**WHAT TO DO**
Repeat word for word every line of the data below, from the first through the line containing "def mortarPlace (off", and stop there.

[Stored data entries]

/-- The word that holds a location. -/
def State.locPlace (s : State) (l : Loc) (detect : Bool) : Place := s.rowPlace l.bank l.row (l.byte / 16) detect

/-- The word at an offset of the Mortar window (from 0x0200_0000). -/
def mortarPlace (off : Nat) : Place :=
  { space := .mortar, word := off / 16, site := .mortar, detect := false, where_ := 0x2000000 + off / 16 * 16 }

/-- The word at an offset of hasp storage (from 0x00C0_0000). -/
def haspPlace (off : Nat) : Place :=
  { space := .hasp, word := off / 16, site := .mortar, detect := false, where_ := 0xC00000 + off / 16 * 16 }

/-- Word w of the identity and repair pages; the outcomes of their reads go to channel 0 (log 51). -/
def pagePlace (w : Nat) : Place := { space := .pages, word := w, site := .chan 0, detect := false, where_ := 16 * w }

def State.placeData (s : State) (p : Place) : BondData :=
  match p.space with
  | .stack => s.stkData p.word
  | .mortar => s.mortar.data p.word
  | .hasp => s.hasps.data p.word
  | .pages => s.pageWord p.word

def State.placeSyn (s : State) (p : Place) : BitVec 16 :=
  match p.space with
  | .stack => s.stkSyn p.word
  | .mortar => s.mortar.syn p.word
  | .hasp => s.hasps.syn p.word
  | .pages => Sparse.get 0 s.idSyn p.word

/-- Stores data with a syndrome. -/
def State.placeSet (s : State) (p : Place) (d : BondData) (syn : BitVec 16) : State :=
  match p.space with
  | .stack => s.stkSet p.word d syn
  | .mortar => { s with mortar := s.mortar.setWord p.word d syn }
  | .hasp => { s with hasps := s.hasps.setWord p.word d syn }
  | .pages => s

/-- Stores a word with fresh or poisoned check bits (R174). -/
def State.placeWrite (s : State) (p : Place) (d : BondData) (poisoned : Bool) : State :=
  s.placeSet p d (if poisoned then poisonMask else 0)

/-- The outcome of checking a stored word (R172, R173, R175). -/
def State.placeCheck (s : State) (p : Place) : BondOutcome := bondCheck p.detect (s.placeData p) (s.placeSyn p)

/-- The delivered data of a stored word and whether it is poisoned, with nothing counted. -/
def State.peek (s : State) (p : Place) : BondData × Bool := (s.placeCheck p).value (s.placeData p)

/-- Reads a word: what is delivered, with the outcome counted (R176, R177). -/
def State.readPlace (s : State) (w : Who) (p : Place) : (BondData × Bool) × State :=
  (s.peek p, s.account p.site w p.where_ (s.placeCheck p) (s.placeSyn p))

/-- Reads words in order. -/
def State.readPlaces (s : State) (w : Who) : List Place → List (BondData × Bool) × State
  | [] => ([], s)
  | p :: r =>
    let (v, s) := s.readPlace w p
    let (vs, s) := State.readPlaces s w r
    (v :: vs, s)

/-- Identity page 0 as its reads deliver it (R124). -/
def State.idBytes (s : State) : List Byte :=
  if s.idSyn.isEmpty then s.idPage else ((List.range 32).map (fun w => leBytes 16 (s.peek (pagePlace w)).1.toNat)).flatten

/-- Merges the enabled bytes of a word: bit i of `ben` selects byte i. -/
def mergeBytes (old new : BondData) (ben : Nat) : BondData :=
  BitVec.ofNat 128 (leNat ((List.range 16).map (fun i =>
    BitVec.ofNat 8 (if bit ben i then new.toNat >>> (8 * i) else old.toNat >>> (8 * i)))))

/-- Writes the enabled bytes of one word (R45, R54, R178): a full word replaces the stored one; a part is merged
into it, and a merge with a word that does not check stays poisoned, is counted and logged. -/
def State.mergePlace (s : State) (w : Who) (p : Place) (d : BondData) (poisoned : Bool) (ben : Nat) : State :=
  if ben % 2 ^ 16 = 0 then s
  else if ben % 2 ^ 16 = 2 ^ 16 - 1 then s.placeWrite p d poisoned
  else
    let o := s.placeCheck p
    let syn := s.placeSyn p
    let v := s.peek p
    let s := match o with
      | .clean => s
      | .corrected _ => s.account p.site { w with src := 3 } p.where_ o syn
      | .poison => (s.sitePoison p.site).pushLog 3 2 syn w.agent p.where_
      | .uncorrectable => s.account p.site { w with src := 3 } p.where_ o syn
    s.placeWrite p (mergeBytes v.1 d ben) (v.2 || poisoned)

/-- Writes words in order, each (data, poisoned). -/
def State.writePlaces (s : State) : List (Place × BondData × Bool) → State
  | [] => s
  | (p, d, b) :: r => State.writePlaces (s.placeWrite p d b) r

/-- The eight words of a line at a location. -/
def State.linePlaces (s : State) (l : Loc) (detect : Bool) : List Place :=
  (List.range 8).map (fun i => s.rowPlace l.bank l.row (l.byte / 128 * 8 + i) detect)

def mortarLine (off : Nat) : List Place := (List.range 8).map (fun i => mortarPlace (off / 128 * 128 + 16 * i))
def haspLine (off : Nat) : List Place := (List.range 8).map (fun i => haspPlace (off / 128 * 128 + 16 * i))

/-- Bank of a Lintel copy (R345). -/
def lintelBank (copy : Bool) : Nat := if copy then 2048 else 0

/-- The line of a Lintel copy (R345). -/
def State.lintelLine (s : State) (copy : Bool) : List Place :=
  (List.range 8).map (fun i => s.rowPlace (lintelBank copy) 9208 i false)

/-- A line and its check bits from delivered words: a poisoned word carries the poison mask (R55). -/
def lineOfValues (vs : List (BondData × Bool)) : LineData × LineChk :=
  (lineOfWords (vs.map (·.1)), chkOfWords (vs.map (fun v => chkFor v.1 v.2)))

/-! ### Command frames (R100 to R103, R110, R111; logs 26, 66) -/

/-- The 32 B sectors that the data of a frame moves over DQ lanes (R100, R102). -/
def frameSectors (op arg : Nat) : Nat :=
  if op == 3 || op == 4 then 2 ^ (arg / 64 % 4)
  else if op == 8 then 4
  else if op == 0x20 then 2
  else if op == 0x24 || op == 0x25 then 12
  else b2n ([9, 0x27, 0x28, 0x29, 0x2A].contains op)

/-- The counts of a channel after a frame (R429). -/
def ChanCounts.frame (n : ChanCounts) (op arg : Nat) : ChanCounts :=
  { n with acts := n.acts + b2n (op == 1), sectors := n.sectors + frameSectors op arg, refs := n.refs + b2n (op == 5) }

/-- A frame: OP, BANK and ARG (R101). -/
def cmdFrame (op bank arg : Nat) : BitVec 48 := BitVec.ofNat 48 (op * 2 ^ 42 + bank % 16 * 2 ^ 38 + arg % 2 ^ 38)

/-- Records a frame sent to a channel: OP, BANK and ARG; the newest 16 are kept (R101, R102, R106), and the frame counts in the tick
(R429). -/
def State.sent (s : State) (c op bank arg : Nat) : State :=
  let ch := s.chan c
  s.setChan c { ch with counts := ch.counts.frame op arg, hist := (cmdFrame op bank arg :: ch.hist).take 16 }

/-- The last 16 frames of a channel, newest first: those recorded, and before them free ones (R106; log 66). -/
def State.frames (s : State) (c : Nat) : List (BitVec 48) :=
  ((s.chan c).hist ++ (match s.frameBase with
    | some n => (List.range 16).map (fun i => Config.frame (n + 16 * c + i))
    | none => [])).take 16

/-- IDR of a line of an identity or repair page: a repair page on the first channel of its half die, the others on channel 0 (R102,
R122, R126, R129). -/
def State.idrLine (s : State) (page line : Nat) : State := s.sent (if page = 0 ∨ 32 < page then 0 else 8 * (page - 1)) 8 0 (page + 64 * line)

/-- One column command of a row access: RD or WR, its first sector, and its burst, 0 BL2, 1 BL4, 2 BL8 (R100, R102). -/
structure Column where
  write  : Bool
  sector : Nat
  burst  : Nat
  deriving DecidableEq, Repr

/-- The frame of a column command. -/
def State.sendColumn (s : State) (k : Nat) (c : Column) : State :=
  s.sent (k / 16) (if c.write then 4 else 3) k (c.sector % 64 + 64 * c.burst)

/-- ACT of the physical row behind a logical row. -/
def State.sendAct (s : State) (k row : Nat) : State := s.sent (k / 16) 1 k ((s.bank k).physRow row)

/-- PRE. -/
def State.sendPre (s : State) (k : Nat) : State := s.sent (k / 16) 2 k 0

/-- The frames of one whole access of a physical row: ACT, the columns and PRE. -/
def State.sendPhys (s : State) (k phys : Nat) (cs : List Column) : State :=
  (cs.foldl (fun s c => s.sendColumn k c) (s.sent (k / 16) 1 k phys)).sendPre k

/-- The frames of one whole row access. -/
def State.sendRow (s : State) (k row : Nat) (cs : List Column) : State := s.sendPhys k ((s.bank k).physRow row) cs

/-- Earliest next RD, earliest next WR and earliest PRE, in SCLK cycles after ACT, once a column command has been issued
(tCCD, tRTW, tWTR, tRTP, tWR of R103, latencies of R104). -/
def Column.next (t : Nat × Nat × Nat) (c : Column) : Nat × Nat × Nat :=
  let n := 2 ^ c.burst
  if c.write then (max (t.1) (t.2.1 + 12 + n + 9), t.2.1 + n, max t.2.2 (t.2.1 + 12 + n + 18))
  else (t.1 + n, max t.2.1 (t.1 + 16 + n + 2 - 12), max t.2.2 (t.1 + 4))

/-- SCLK cycles from ACT until the bank takes its next command after a row access: tRCD 18 to the first column command,
tRAS 36, tRP 18 (R103). -/
def rowCycles (cs : List Column) : Nat := (cs.foldl Column.next (18, 18, 36)).2.2 + 18

/-- Tick-relative SCLK cycle of the REFCLK cycle that has been reached (R191). -/
def State.sclk (s : State) : Nat := s.clk.phase * 2250 / 200

/-- Bank k takes n SCLK cycles from the present, or from the end of what it does. -/
def State.occupy (s : State) (k n : Nat) : State :=
  s.setBank k { s.bank k with busyTo := max (s.bank k).busyTo s.sclk + n }

/-- The same for Corbel commands, each of which stands in an even SCLK cycle (R111). -/
def State.occupyEven (s : State) (k n : Nat) : State :=
  s.setBank k { s.bank k with busyTo := roundUp 2 (max (s.bank k).busyTo s.sclk) + roundUp 2 n }

/-- One row access of a bank: its frames and its time. -/
def State.rowAccess (s : State) (k row : Nat) (cs : List Column) : State := (s.sendRow k row cs).occupy k (rowCycles cs)

/-- A transfer of a context over the channel, and the time until the bank takes its next command: CDESC, CSAVE, CLOAD, CSCW
and CABORT (R102, R104, R111; log 66). -/
def State.corbel (s : State) (k op arg n : Nat) : State := (s.sent (k / 16) op k arg).occupyEven k n

def State.sendDesc (s : State) (k ctx : Nat) : State := s.corbel k 0x20 ctx 14
def State.sendSave (s : State) (k ctx : Nat) : State := s.corbel k 0x24 ctx 28
def State.sendLoad (s : State) (k ctx : Nat) : State := s.corbel k 0x25 ctx 24
def State.sendScalar (s : State) (k i : Nat) (v : BitVec 32) : State := s.corbel k 0x26 (i * 2 ^ 32 + v.toNat) 2
def State.sendAbort (s : State) (k ctx : Nat) : State := s.corbel k 0x2B ctx 2

/-- What a row latch is known to hold, and its bytes. -/
def RowLatch.use : RowLatch → LatchUse
  | .empty => .spent
  | .held _ u _ => u
def RowLatch.data : RowLatch → List Byte
  | .empty => []
  | .held _ _ d => d

/-- Row latch `one` of a unit. -/
def Bank.latch (b : Bank) (one : Bool) : RowLatch := if one then b.rowLat.2 else b.rowLat.1

/-- A row latch takes bytes; past them its content is free (log 62). -/
def State.fillLatch (s : State) (k : Nat) (one : Bool) (use : LatchUse) (data : List Byte) : State :=
  let l := RowLatch.held s.free use data
  let s := s.setBank k { s.bank k with rowLat := if one then ((s.bank k).rowLat.1, l) else (l, (s.bank k).rowLat.2) }
  { s with free := s.free + 1 }

/-- CXWR of bytes into a row latch, in 32 B sectors, one in every second cycle; the data of the last end 12 cycles on (R20, R102,
R104, R111, R312). -/
def State.putLatch (s : State) (k : Nat) (one : Bool) (use : LatchUse) (data : List Byte) : State :=
  let n := ceilDiv data.length 32
  (((List.range n).foldl (fun s i => s.sent (k / 16) 0x29 k (b2n one + 2 * (i % 64))) s).fillLatch k one use data).occupyEven k (2 * n + 12)

/-- A unit leaves bytes in row latch 0, 2 KiB at a time, and CXRD takes them in 32 B sectors, one in every second cycle; the data of
the last end 16 cycles on (R102, R104, R111, R312, R317).  Only where the bank is at a boundary or has no course (R111). -/
def State.latchOut (s : State) (k : Nat) (data : List Byte) : State :=
  (List.range (ceilDiv data.length 2048)).foldl (fun s j =>
    let part := (data.drop (2048 * j)).take 2048
    let n := ceilDiv part.length 32
    ((List.range n).foldl (fun s i => s.sent (k / 16) 0x28 k (2 * i)) (s.fillLatch k false .spent part)).occupyEven k (2 * n + 16)) s

/-! ### Stack pins, frames and parity (R98, R101, R102, R104, R105, R129) -/

/-- What Crety drives on the pins of a channel in an SCLK cycle, on its first and its second edge; `none` is high-Z: CHc_CA, CHc_CAPAR,
the forwarded clocks, one Bond codeword per beat on CHc_DQ, the four CHc_DQS, and the four lanes of CHc_SPR. -/
structure ChPins where
  ca    : BitVec 24 × BitVec 24
  capar : Bool × Bool
  ck    : Bool
  bck   : Bool
  dq    : Option (BitVec 144 × BitVec 144)
  dqs   : Option (BitVec 4 × BitVec 4)
  spr   : List (Option (Bool × Bool))
  deriving DecidableEq, Repr

/-- Even parity of one edge of a frame (R105). -/
def evenParity (v : BitVec 24) : Bool := decide (((List.range 24).filter (fun i => v.getLsbD i)).length % 2 = 1)

/-- A frame's two edges on CA, and CAPAR over each. -/
def caEdges (f : BitVec 48) : BitVec 24 × BitVec 24 := (f.setWidth 24, (f >>> 24).setWidth 24)
def caParity (f : BitVec 48) : Bool × Bool := (evenParity (caEdges f).1, evenParity (caEdges f).2)

/-- What an SCLK cycle of a channel carries: the frame that stands in it, 0 for NOP, and the two codewords that Crety drives in it. -/
structure PinCycle where
  frame : BitVec 48
  data  : Option (BitVec 144 × BitVec 144)
  deriving DecidableEq, Repr

/-- The commands whose data Crety drives on DQ: WR, CDESC, CLOAD and CXWR (R102, R104, R111). -/
def drivesData (op : Nat) : Bool := op == 4 || op == 0x20 || op == 0x25 || op == 0x29

/-- A word with its check bits as a codeword of 144 bits (R98, R174). -/
def codeword (w : BondData × Bool) : BitVec 144 := chkFor w.1 w.2 ++ w.1

/-- The SCLK cycles that a command takes part in, counted from its frame: the frame, and where Crety drives its data, two words in each
cycle from tCWL = 12 on (R104).  Cycles of several commands that coincide are one cycle, with a frame and data. -/
def commandCycles (f : BitVec 48) (words : List (BondData × Bool)) : List (Nat × PinCycle) :=
  (0, { frame := f, data := none }) ::
  (if drivesData (f.toNat / 2 ^ 42) then (List.range (words.length / 2)).map (fun i =>
      (12 + i, { frame := 0, data := some (codeword (words.getD (2 * i) (0, false)), codeword (words.getD (2 * i + 1) (0, false))) }))
    else [])

/-- What one lane carries on the two edges of a cycle, by the lane index of R129: 0 to 143 DQ, 144 to 167 CA, 168 CAPAR. -/
def laneValue (x : PinCycle) (lane : Nat) : Option (Bool × Bool) :=
  if lane < 144 then x.data.map (fun d => (d.1.getLsbD lane, d.2.getLsbD lane))
  else if lane < 168 then some ((caEdges x.frame).1.getLsbD (lane - 144), (caEdges x.frame).2.getLsbD (lane - 144))
  else some (caParity x.frame)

**SOLUTION TO THIS TASK**
/-- The word that holds a location. -/
def State.locPlace (s : State) (l : Loc) (detect : Bool) : Place := s.rowPlace l.bank l.row (l.byte / 16) detect

/-- The word at an offset of the Mortar window (from 0x0200_0000). -/
def mortarPlace (off : Nat) : Place :=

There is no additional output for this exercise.